3 home of a friend and brought him to meet Quintanar, who had come to her house

ostensibly to use her computer and look at some of her law books. When she and

Macias reached her home she found that Quintanar had borrowed her truck and

departed.

On March 21 Quintanar and Macias came to Hoffman’s home together.

Hoffman saw Macias going through her garbage can. At about the same time she saw

Quintanar, behind her house, cleaning out his car. He and Macias removed items

from the car and placed them in a box in her carport. Later she discarded the box.

Later the same day Quintanar asked Hoffman to go with him to guide him to

an automobile repair shop for a repair to his car. She complied.
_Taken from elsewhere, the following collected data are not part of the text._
/-- A state with any fields of the set `m` replaced. -/
theorem Writes.lit {m : Nat} {s x : State} {v0 : List Instr} {v1 : Nat} {v2 : Power} {v3 : Clock} {v4 : Tab Island} {v5 : Recorder} {v6 : ModeSt} {v7 : Link} {v8 : Tab Part} {v9 : Tab Ring} {v10 : Tab Job} {v11 : Nat} {v12 : Tab Intake} {v13 : Dispatch} {v14 : Lanes} {v15 : Meter} {v16 : Tab Guard} {v17 : GuardSt} {v18 : Tamper} {v19 : Mgmt} {v20 : KeyStore} {v21 : Rng} {v22 : Dma} {v23 : CodeFlash} {v24 : Vault} {v25 : VerbSt} {v26 : Approvals} {v27 : Tag} {v28 : Life} {v29 : Tab Job} {v30 : Tab Nat} {v31 : Mem} {v32 : Mem} {v33 : Mem} {v34 : Mem}
    (h : Writes m s x) (h0 : m.testBit 0 = true ∨ v0 = x.pending) (h1 : m.testBit 1 = true ∨ v1 = x.free) (h2 : m.testBit 2 = true ∨ v2 = x.power) (h3 : m.testBit 3 = true ∨ v3 = x.clock) (h4 : m.testBit 4 = true ∨ v4 = x.islands) (h5 : m.testBit 5 = true ∨ v5 = x.evr) (h6 : m.testBit 6 = true ∨ v6 = x.mode) (h7 : m.testBit 7 = true ∨ v7 = x.link) (h8 : m.testBit 8 = true ∨ v8 = x.parts) (h9 : m.testBit 9 = true ∨ v9 = x.rings) (h10 : m.testBit 10 = true ∨ v10 = x.jobs) (h11 : m.testBit 11 = true ∨ v11 = x.nextJob) (h12 : m.testBit 12 = true ∨ v12 = x.intake) (h13 : m.testBit 13 = true ∨ v13 = x.disp) (h14 : m.testBit 14 = true ∨ v14 = x.lanes) (h15 : m.testBit 15 = true ∨ v15 = x.meter) (h16 : m.testBit 16 = true ∨ v16 = x.guards) (h17 : m.testBit 17 = true ∨ v17 = x.guardSt) (h18 : m.testBit 18 = true ∨ v18 = x.tamper) (h19 : m.testBit 19 = true ∨ v19 = x.mgmt) (h20 : m.testBit 20 = true ∨ v20 = x.keys) (h21 : m.testBit 21 = true ∨ v21 = x.rng) (h22 : m.testBit 22 = true ∨ v22 = x.dma) (h23 : m.testBit 23 = true ∨ v23 = x.code) (h24 : m.testBit 24 = true ∨ v24 = x.vault) (h25 : m.testBit 25 = true ∨ v25 = x.verb) (h26 : m.testBit 26 = true ∨ v26 = x.appr) (h27 : m.testBit 27 = true ∨ v27 = x.tag) (h28 : m.testBit 28 = true ∨ v28 = x.life) (h29 : m.testBit 29 = true ∨ v29 = x.stood) (h30 : m.testBit 30 = true ∨ v30 = x.gls) (h31 : m.testBit 31 = true ∨ v31 = x.mem) (h32 : m.testBit 32 = true ∨ v32 = x.codeFlash) (h33 : m.testBit 33 = true ∨ v33 = x.barMem) (h34 : m.testBit 34 = true ∨ v34 = x.hostMem) :
    Writes m s ⟨v0, v1, v2, v3, v4, v5, v6, v7, v8, v9, v10, v11, v12, v13, v14, v15, v16, v17, v18, v19, v20, v21, v22, v23, v24, v25, v26, v27, v28, v29, v30, v31, v32, v33, v34⟩ := by
  constructor <;> intro k
  · rcases h0 with e | e
    · rw [e] at k; exact absurd k (by decide)
    · exact e.trans (h.pending k)
  · rcases h1 with e | e
    · rw [e] at k; exact absurd k (by decide)
    · exact e.trans (h.free k)
  · rcases h2 with e | e
    · rw [e] at k; exact absurd k (by decide)
    · exact e.trans (h.power k)
  · rcases h3 with e | e
    · rw [e] at k; exact absurd k (by decide)
    · exact e.trans (h.clock k)
  · rcases h4 with e | e
    · rw [e] at k; exact absurd k (by decide)
    · exact e.trans (h.islands k)
  · rcases h5 with e | e
    · rw [e] at k; exact absurd k (by decide)
    · exact e.trans (h.evr k)
  · rcases h6 with e | e
    · rw [e] at k; exact absurd k (by decide)
    · exact e.trans (h.mode k)
  · rcases h7 with e | e
    · rw [e] at k; exact absurd k (by decide)
    · exact e.trans (h.link k)
  · rcases h8 with e | e
    · rw [e] at k; exact absurd k (by decide)
    · exact e.trans (h.parts k)
  · rcases h9 with e | e
    · rw [e] at k; exact absurd k (by decide)
    · exact e.trans (h.rings k)
  · rcases h10 with e | e
    · rw [e] at k; exact absurd k (by decide)
    · exact e.trans (h.jobs k)
  · rcases h11 with e | e
    · rw [e] at k; exact absurd k (by decide)
    · exact e.trans (h.nextJob k)
  · rcases h12 with e | e
    · rw [e] at k; exact absurd k (by decide)
    · exact e.trans (h.intake k)
  · rcases h13 with e | e
    · rw [e] at k; exact absurd k (by decide)
    · exact e.trans (h.disp k)
  · rcases h14 with e | e
    · rw [e] at k; exact absurd k (by decide)
    · exact e.trans (h.lanes k)
  · rcases h15 with e | e
    · rw [e] at k; exact absurd k (by decide)
    · exact e.trans (h.meter k)
  · rcases h16 with e | e
    · rw [e] at k; exact absurd k (by decide)
    · exact e.trans (h.guards k)
  · rcases h17 with e | e
    · rw [e] at k; exact absurd k (by decide)
    · exact e.trans (h.guardSt k)
  · rcases h18 with e | e
    · rw [e] at k; exact absurd k (by decide)
    · exact e.trans (h.tamper k)
  · rcases h19 with e | e
    · rw [e] at k; exact absurd k (by decide)
    · exact e.trans (h.mgmt k)
  · rcases h20 with e | e
    · rw [e] at k; exact absurd k (by decide)
    · exact e.trans (h.keys k)
  · rcases h21 with e | e
    · rw [e] at k; exact absurd k (by decide)
    · exact e.trans (h.rng k)
  · rcases h22 with e | e
    · rw [e] at k; exact absurd k (by decide)
    · exact e.trans (h.dma k)
  · rcases h23 with e | e
    · rw [e] at k; exact absurd k (by decide)
    · exact e.trans (h.code k)
  · rcases h24 with e | e
    · rw [e] at k; exact absurd k (by decide)
    · exact e.trans (h.vault k)
  · rcases h25 with e | e
    · rw [e] at k; exact absurd k (by decide)
    · exact e.trans (h.verb k)
  · rcases h26 with e | e
    · rw [e] at k; exact absurd k (by decide)
    · exact e.trans (h.appr k)
  · rcases h27 with e | e
    · rw [e] at k; exact absurd k (by decide)
    · exact e.trans (h.tag k)
  · rcases h28 with e | e
    · rw [e] at k; exact absurd k (by decide)
    · exact e.trans (h.life k)
  · rcases h29 with e | e
    · rw [e] at k; exact absurd k (by decide)
    · exact e.trans (h.stood k)
  · rcases h30 with e | e
    · rw [e] at k; exact absurd k (by decide)
    · exact e.trans (h.gls k)
  · rcases h31 with e | e
    · rw [e] at k; exact absurd k (by decide)
    · exact e.trans (h.mem k)
  · rcases h32 with e | e
    · rw [e] at k; exact absurd k (by decide)
    · exact e.trans (h.codeFlash k)
  · rcases h33 with e | e
    · rw [e] at k; exact absurd k (by decide)
    · exact e.trans (h.barMem k)
  · rcases h34 with e | e
    · rw [e] at k; exact absurd k (by decide)
    · exact e.trans (h.hostMem k)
While they were at

the shop Hoffman received a pager telephone call from Michelle Connett, a friend of

Hoffman’s, who had come to her house after Hoffman and Quintanar had departed.
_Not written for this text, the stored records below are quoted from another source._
-- ==== Sys2Proof/Laws/Writes2.lean ====
section
/-! SUPPORT. Which fields each operation can write (see Writes.lean), operation by operation: Rings, Rng, VaultLog, Keys. -/

set_option linter.unusedTactic false
set_option linter.unreachableTactic false
set_option linter.unusedVariables false

namespace Sys2Proof.Machine

open Sys2Proof

/-! ### Rings -/

theorem execRingEnable_writes {part : Nat} {ring : Nat} {wm : Nat} {z0 s : State} (wh : Writes wm z0 s) (we : 512 ||| wm = wm) : WritesOut
    wm z0 (execRingEnable part ring s) := by
  refine WritesOut.step (g := 512) ?_ we wh
  clear wh we
  have hz : Writes 512 s s := Writes.refl _ _
  unfold execRingEnable
  try dsimp only
  repeat' (first
    | with_reducible assumption
    | (with_reducible apply ringFault_writes; (on_goal 2 => decide))
    | (with_reducible apply State.withRing_writes; (on_goal 2 => decide))
    | with_reducible apply WritesOut.next
    | with_reducible apply WritesOut.ite)

theorem settleRing_writes {p : Nat} {r : Nat} {wm : Nat} {z0 s : State} (wh : Writes wm z0 s) (we : 512 ||| wm = wm) : Writes wm z0
    (settleRing s p r) := by
  refine Writes.step (g := 512) ?_ we wh
  clear wh we
  have hz : Writes 512 s s := Writes.refl _ _
  unfold settleRing
  try dsimp only
  repeat' (first
    | with_reducible assumption
    | (with_reducible apply State.withRing_writes; (on_goal 2 => decide))
    | with_reducible apply Writes.ite)

theorem dropRead_writes {p : Nat} {r : Nat} {wm : Nat} {z0 s : State} (wh : Writes wm z0 s) (we : 4096 ||| wm = wm) : Writes wm z0
    (dropRead s p r) := by
  refine Writes.step (g := 4096) ?_ we wh
  clear wh we
  have hz : Writes 4096 s s := Writes.refl _ _
  unfold dropRead
  try dsimp only
  repeat' (first
    | (with_reducible refine Writes.upd_intake ?_ ?_; (on_goal 2 => decide); with_reducible assumption))

theorem zeroFill_writes {j : Job} {wm : Nat} {z0 s : State} (wh : Writes wm z0 s) (we : 17179869184 ||| wm = wm) : Writes wm z0 (zeroFill s j) := by
  refine Writes.step (g := 17179869184) ?_ we wh
  clear wh we
  have hz : Writes 17179869184 s s := Writes.refl _ _
  unfold zeroFill
  try dsimp only
  repeat' (first
    | with_reducible assumption
    | (with_reducible apply State.hostWrite_writes; (on_goal 2 => decide))
    | with_reducible apply Writes.ite)

theorem abortJob_writes {id : Nat} {wm : Nat} {z0 s : State} (wh : Writes wm z0 s) (we : 19366171778 ||| wm = wm) : Writes wm z0 (abortJob s id) := by
  refine Writes.step (g := 19366171778) ?_ we wh
  clear wh we
  have hz : Writes 19366171778 s s := Writes.refl _ _
  unfold abortJob
  try dsimp only
  repeat' (first
    | with_reducible assumption
    | (with_reducible apply zeroFill_writes; (on_goal 2 => decide))
    | (with_reducible apply partialCounts_writes; (on_goal 2 => decide))
    | (with_reducible apply finish_writes; (on_goal 2 => decide))
    | with_reducible apply Writes.ite
    | split)

theorem execRingDrained_writes {part : Nat} {ring : Nat} {wm : Nat} {z0 s : State} (wh : Writes wm z0 s) (we : 512 ||| wm = wm) : WritesOut
    wm z0 (execRingDrained part ring s) := by
  refine WritesOut.step (g := 512) ?_ we wh
  clear wh we
  have hz : Writes 512 s s := Writes.refl _ _
  unfold execRingDrained
  try dsimp only
  repeat' (first
    | with_reducible assumption
    | (with_reducible apply settleRing_writes; (on_goal 2 => decide))
    | with_reducible apply WritesOut.next)

theorem serveSq_writes {p : Nat} {r : Nat} {v : Nat} {wm : Nat} {z0 s : State} (wh : Writes wm z0 s) (we : 512 ||| wm = wm) : Writes wm z0
    (serveSq s p r v) := by
  refine Writes.step (g := 512) ?_ we wh
  clear wh we
  have hz : Writes 512 s s := Writes.refl _ _
  unfold serveSq
  try dsimp only
  repeat' (first
    | with_reducible assumption
    | (with_reducible apply ringFault_writes; (on_goal 2 => decide))
    | (with_reducible apply State.withRing_writes; (on_goal 2 => decide))
    | with_reducible apply Writes.ite)

theorem serveCq_writes {p : Nat} {r : Nat} {v : Nat} {wm : Nat} {z0 s : State} (wh : Writes wm z0 s) (we : 512 ||| wm = wm) : Writes wm z0
    (serveCq s p r v) := by
  refine Writes.step (g := 512) ?_ we wh
  clear wh we
  have hz : Writes 512 s s := Writes.refl _ _
  unfold serveCq
  try dsimp only
  repeat' (first
    | with_reducible assumption
    | (with_reducible apply ringFault_writes; (on_goal 2 => decide))
    | (with_reducible apply State.withRing_writes; (on_goal 2 => decide))
    | with_reducible apply Writes.ite)

theorem ringSq_writes {p : Nat} {r : Nat} {v : Nat} {wm : Nat} {z0 s : State} (wh : Writes wm z0 s) (we : 512 ||| wm = wm) : Writes wm z0
    (ringSq s p r v) := by
  refine Writes.step (g := 512) ?_ we wh
  clear wh we
  have hz : Writes 512 s s := Writes.refl _ _
  unfold ringSq
  try dsimp only
  repeat' (first
    | with_reducible assumption
    | (with_reducible apply serveSq_writes; (on_goal 2 => decide))
    | (with_reducible apply State.withRing_writes; (on_goal 2 => decide))
    | with_reducible apply Writes.ite)

theorem ringCq_writes {p : Nat} {r : Nat} {v : Nat} {wm : Nat} {z0 s : State} (wh : Writes wm z0 s) (we : 512 ||| wm = wm) : Writes wm z0
    (ringCq s p r v) := by
  refine Writes.step (g := 512) ?_ we wh
  clear wh we
  have hz : Writes 512 s s := Writes.refl _ _
  unfold ringCq
  try dsimp only
  repeat' (first
    | with_reducible assumption
    | (with_reducible apply serveCq_writes; (on_goal 2 => decide))
    | (with_reducible apply State.withRing_writes; (on_goal 2 => decide))
    | with_reducible apply Writes.ite)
Connett told Hoffman that a package had arrived at the house addressed to the former

boyfriend, Pablo Arredondo. Diane had not expected a package. She instructed

Connett to bring the package to her at the repair shop. At Hoffman’s home Macias

had taken possession of the package and kept it under his supervision and control.

He loaded the box into the back seat of Hoffman’s car, where he sat and, with

Connett driving, the two went to the repair shop site. Hoffman was suspicious about

the package, and before the others arrived she told Quintanar that there was

4 something wrong with the package, and she questioned him about it, although at that

point narcotics were “the furthest thing from [her] mind.” Defendant told her it

contained papers for Pablo coming from California. She responded that Pablo had

not lived in California for seven years, and she told Quintanar that when the box

arrived at the repair shop she was going to open it, so he just might as well tell her the

truth. Quintanar then told her that there were drugs in the box, “[he] asked me just

to give – just to turn the box over to him, not to destroy him.” He then asked her

what she wanted, whether she wanted “a cut [of the drug] or if [she] wanted money.”

When the car arrived Connett was driving and Macias was in the rear seat with

the box, which was covered by a jacket. Hoffman opened the door, grasped Macias

by the shirt and pulled him from the car, jumped in the car and “told Michelle to get

out of there.” Neither Quintanar nor Macias made any verbal or physical attempt to

stop Hoffman from driving away with the package still in the car.

Hoffman and Michelle drove to the police station with Michelle at the wheel.

Hoffman asked to be directed to the narcotics unit, turned the box over to an

interviewing officer and reported to him that it had come to her house, that Connett

had brought it to her, that she was not sure what was in the box but that Quintanar

had told her it contained drugs. The officer opened it and found that it contained a

plastic sealed bag, which contained methamphetamine.

5 Neither Quintanar’s name nor his address was on the box. He never touched

it or handled it. He was never in the Hoffman home or in the car with the package.

It was brought from Hoffman’s house to the repair shop at the direction of Hoffman

and in her car. When the package arrived at the garage site, under the control of

Macias, Quintanar did not receive or touch it and it had remained in the car.